About this exercise: Give only the number of lines in these records that include "ring".
Segment Start: Data in this exercise
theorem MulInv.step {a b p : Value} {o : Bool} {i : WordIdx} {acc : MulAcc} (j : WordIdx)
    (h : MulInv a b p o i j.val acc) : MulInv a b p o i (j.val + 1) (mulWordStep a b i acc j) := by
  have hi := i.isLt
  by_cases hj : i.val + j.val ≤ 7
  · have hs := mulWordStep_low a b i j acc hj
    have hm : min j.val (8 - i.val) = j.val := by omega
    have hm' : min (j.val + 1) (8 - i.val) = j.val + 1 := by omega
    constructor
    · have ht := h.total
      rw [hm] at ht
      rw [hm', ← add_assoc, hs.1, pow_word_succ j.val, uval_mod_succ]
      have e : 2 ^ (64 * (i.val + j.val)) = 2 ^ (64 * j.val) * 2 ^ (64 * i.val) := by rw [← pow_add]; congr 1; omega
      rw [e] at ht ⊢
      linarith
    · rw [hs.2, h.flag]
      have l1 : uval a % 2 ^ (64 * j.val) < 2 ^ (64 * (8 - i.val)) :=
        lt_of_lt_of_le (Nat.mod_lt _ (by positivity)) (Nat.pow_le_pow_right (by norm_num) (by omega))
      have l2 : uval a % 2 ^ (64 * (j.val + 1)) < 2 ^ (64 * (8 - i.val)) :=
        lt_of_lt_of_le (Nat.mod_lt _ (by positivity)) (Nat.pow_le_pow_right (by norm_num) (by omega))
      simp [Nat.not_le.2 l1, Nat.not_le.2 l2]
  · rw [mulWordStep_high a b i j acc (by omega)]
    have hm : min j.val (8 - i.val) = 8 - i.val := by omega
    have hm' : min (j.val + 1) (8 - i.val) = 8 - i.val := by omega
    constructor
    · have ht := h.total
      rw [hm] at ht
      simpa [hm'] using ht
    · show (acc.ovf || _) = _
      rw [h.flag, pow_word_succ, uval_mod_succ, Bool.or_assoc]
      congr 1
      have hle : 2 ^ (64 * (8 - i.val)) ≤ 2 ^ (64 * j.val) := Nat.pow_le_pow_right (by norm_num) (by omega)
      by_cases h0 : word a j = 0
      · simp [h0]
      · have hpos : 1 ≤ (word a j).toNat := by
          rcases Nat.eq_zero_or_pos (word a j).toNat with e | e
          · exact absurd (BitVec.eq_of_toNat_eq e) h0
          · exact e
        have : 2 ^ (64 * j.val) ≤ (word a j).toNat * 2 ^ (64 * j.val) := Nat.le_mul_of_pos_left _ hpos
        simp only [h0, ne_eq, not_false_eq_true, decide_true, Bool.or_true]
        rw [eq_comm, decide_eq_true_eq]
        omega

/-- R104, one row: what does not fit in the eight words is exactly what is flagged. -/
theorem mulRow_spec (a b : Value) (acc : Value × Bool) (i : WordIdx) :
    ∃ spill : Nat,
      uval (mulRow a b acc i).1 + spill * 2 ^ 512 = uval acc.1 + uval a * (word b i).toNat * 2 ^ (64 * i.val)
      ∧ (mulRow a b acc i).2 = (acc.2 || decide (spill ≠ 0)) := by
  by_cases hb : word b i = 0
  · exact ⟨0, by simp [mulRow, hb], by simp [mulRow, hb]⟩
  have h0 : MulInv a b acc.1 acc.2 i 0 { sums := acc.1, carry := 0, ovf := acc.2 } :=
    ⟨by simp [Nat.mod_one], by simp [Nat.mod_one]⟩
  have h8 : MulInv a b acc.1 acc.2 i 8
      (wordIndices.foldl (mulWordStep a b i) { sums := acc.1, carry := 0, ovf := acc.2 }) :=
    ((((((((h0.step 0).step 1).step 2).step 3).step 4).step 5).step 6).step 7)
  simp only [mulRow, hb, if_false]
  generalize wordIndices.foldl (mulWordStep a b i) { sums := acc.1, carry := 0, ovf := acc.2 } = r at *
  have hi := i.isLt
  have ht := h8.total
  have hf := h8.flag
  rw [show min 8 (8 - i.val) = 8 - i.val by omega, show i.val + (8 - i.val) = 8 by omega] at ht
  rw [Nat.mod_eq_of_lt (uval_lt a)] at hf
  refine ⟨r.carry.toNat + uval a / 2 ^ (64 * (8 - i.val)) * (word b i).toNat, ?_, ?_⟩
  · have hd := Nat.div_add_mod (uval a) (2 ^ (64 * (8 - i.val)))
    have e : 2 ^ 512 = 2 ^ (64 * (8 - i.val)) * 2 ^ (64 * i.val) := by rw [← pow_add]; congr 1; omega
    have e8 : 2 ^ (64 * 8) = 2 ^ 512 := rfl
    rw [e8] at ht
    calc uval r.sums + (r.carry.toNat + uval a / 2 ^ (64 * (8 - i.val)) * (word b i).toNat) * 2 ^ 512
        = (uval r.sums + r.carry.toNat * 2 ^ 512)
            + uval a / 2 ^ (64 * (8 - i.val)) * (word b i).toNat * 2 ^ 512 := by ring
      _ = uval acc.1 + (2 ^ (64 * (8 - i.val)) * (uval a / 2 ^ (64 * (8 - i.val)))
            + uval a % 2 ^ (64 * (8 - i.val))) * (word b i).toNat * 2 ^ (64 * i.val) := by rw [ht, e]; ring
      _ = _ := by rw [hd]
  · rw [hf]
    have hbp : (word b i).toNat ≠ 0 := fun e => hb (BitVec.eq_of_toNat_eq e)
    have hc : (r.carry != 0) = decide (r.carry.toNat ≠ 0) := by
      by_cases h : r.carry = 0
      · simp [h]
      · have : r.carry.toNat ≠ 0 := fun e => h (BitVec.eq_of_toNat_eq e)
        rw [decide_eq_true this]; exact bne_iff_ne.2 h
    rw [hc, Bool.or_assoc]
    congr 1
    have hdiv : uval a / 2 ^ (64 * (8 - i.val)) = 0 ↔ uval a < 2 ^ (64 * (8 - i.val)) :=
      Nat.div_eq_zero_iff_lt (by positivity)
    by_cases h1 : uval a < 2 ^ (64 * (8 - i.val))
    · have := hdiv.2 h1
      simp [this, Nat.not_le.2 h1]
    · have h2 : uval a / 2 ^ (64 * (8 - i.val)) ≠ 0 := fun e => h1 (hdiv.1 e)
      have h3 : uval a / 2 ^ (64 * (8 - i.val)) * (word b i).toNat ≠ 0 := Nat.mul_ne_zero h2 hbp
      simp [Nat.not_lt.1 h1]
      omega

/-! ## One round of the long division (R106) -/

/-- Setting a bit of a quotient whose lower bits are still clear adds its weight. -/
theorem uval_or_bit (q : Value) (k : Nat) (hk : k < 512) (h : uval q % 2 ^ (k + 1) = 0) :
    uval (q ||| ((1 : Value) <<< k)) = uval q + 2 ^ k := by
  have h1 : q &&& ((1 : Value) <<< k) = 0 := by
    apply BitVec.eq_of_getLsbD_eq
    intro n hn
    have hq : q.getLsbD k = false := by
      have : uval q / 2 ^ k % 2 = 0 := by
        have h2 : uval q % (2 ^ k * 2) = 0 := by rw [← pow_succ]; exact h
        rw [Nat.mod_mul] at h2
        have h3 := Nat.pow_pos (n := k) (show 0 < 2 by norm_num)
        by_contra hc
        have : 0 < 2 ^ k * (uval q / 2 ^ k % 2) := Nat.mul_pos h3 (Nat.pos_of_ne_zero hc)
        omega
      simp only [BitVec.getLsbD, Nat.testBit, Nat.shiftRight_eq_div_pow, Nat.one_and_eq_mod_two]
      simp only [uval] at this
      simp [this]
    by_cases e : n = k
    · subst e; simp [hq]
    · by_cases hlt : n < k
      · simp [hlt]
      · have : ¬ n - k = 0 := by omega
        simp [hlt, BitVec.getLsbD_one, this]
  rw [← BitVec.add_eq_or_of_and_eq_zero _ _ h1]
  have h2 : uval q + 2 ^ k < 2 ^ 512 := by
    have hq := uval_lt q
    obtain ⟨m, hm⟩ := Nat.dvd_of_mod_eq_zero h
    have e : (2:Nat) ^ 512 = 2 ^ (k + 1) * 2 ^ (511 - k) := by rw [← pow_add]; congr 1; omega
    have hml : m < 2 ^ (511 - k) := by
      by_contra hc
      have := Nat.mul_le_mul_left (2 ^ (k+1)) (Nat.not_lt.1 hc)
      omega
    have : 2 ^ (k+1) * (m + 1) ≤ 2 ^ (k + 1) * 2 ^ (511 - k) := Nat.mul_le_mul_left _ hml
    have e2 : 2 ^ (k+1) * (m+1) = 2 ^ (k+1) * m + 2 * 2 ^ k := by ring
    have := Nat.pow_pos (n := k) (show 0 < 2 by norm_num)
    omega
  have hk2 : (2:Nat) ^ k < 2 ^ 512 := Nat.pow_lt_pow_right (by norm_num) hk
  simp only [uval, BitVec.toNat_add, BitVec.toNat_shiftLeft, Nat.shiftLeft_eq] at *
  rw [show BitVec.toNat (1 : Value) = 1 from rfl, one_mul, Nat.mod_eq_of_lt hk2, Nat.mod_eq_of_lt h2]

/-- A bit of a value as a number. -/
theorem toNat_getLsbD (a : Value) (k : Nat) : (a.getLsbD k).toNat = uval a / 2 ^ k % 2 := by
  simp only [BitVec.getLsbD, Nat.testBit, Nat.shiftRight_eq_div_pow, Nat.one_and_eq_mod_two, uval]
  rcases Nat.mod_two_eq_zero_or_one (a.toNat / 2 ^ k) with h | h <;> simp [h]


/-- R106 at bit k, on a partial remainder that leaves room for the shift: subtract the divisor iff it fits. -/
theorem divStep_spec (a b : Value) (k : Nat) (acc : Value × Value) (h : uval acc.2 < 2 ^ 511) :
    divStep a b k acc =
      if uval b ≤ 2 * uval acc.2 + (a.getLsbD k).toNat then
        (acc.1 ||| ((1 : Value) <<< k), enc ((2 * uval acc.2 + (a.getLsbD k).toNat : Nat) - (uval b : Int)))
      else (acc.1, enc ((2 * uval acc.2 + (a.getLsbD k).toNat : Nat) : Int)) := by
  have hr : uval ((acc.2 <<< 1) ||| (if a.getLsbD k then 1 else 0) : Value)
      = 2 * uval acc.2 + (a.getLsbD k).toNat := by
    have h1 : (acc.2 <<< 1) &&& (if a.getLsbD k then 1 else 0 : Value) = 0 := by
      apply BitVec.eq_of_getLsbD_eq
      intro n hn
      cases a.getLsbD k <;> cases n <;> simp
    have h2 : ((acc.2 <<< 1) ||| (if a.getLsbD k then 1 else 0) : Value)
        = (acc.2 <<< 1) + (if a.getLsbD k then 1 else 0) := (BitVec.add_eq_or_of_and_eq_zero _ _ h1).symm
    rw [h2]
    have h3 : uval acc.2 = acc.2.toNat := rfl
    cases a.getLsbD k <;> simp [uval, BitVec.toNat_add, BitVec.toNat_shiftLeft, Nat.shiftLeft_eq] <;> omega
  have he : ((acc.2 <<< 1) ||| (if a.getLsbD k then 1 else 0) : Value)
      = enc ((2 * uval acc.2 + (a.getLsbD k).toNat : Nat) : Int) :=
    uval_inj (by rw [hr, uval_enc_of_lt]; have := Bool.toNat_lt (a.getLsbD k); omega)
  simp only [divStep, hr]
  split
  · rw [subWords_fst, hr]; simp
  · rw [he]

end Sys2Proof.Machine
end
Segment End: Data in this exercise
Response to the task: 3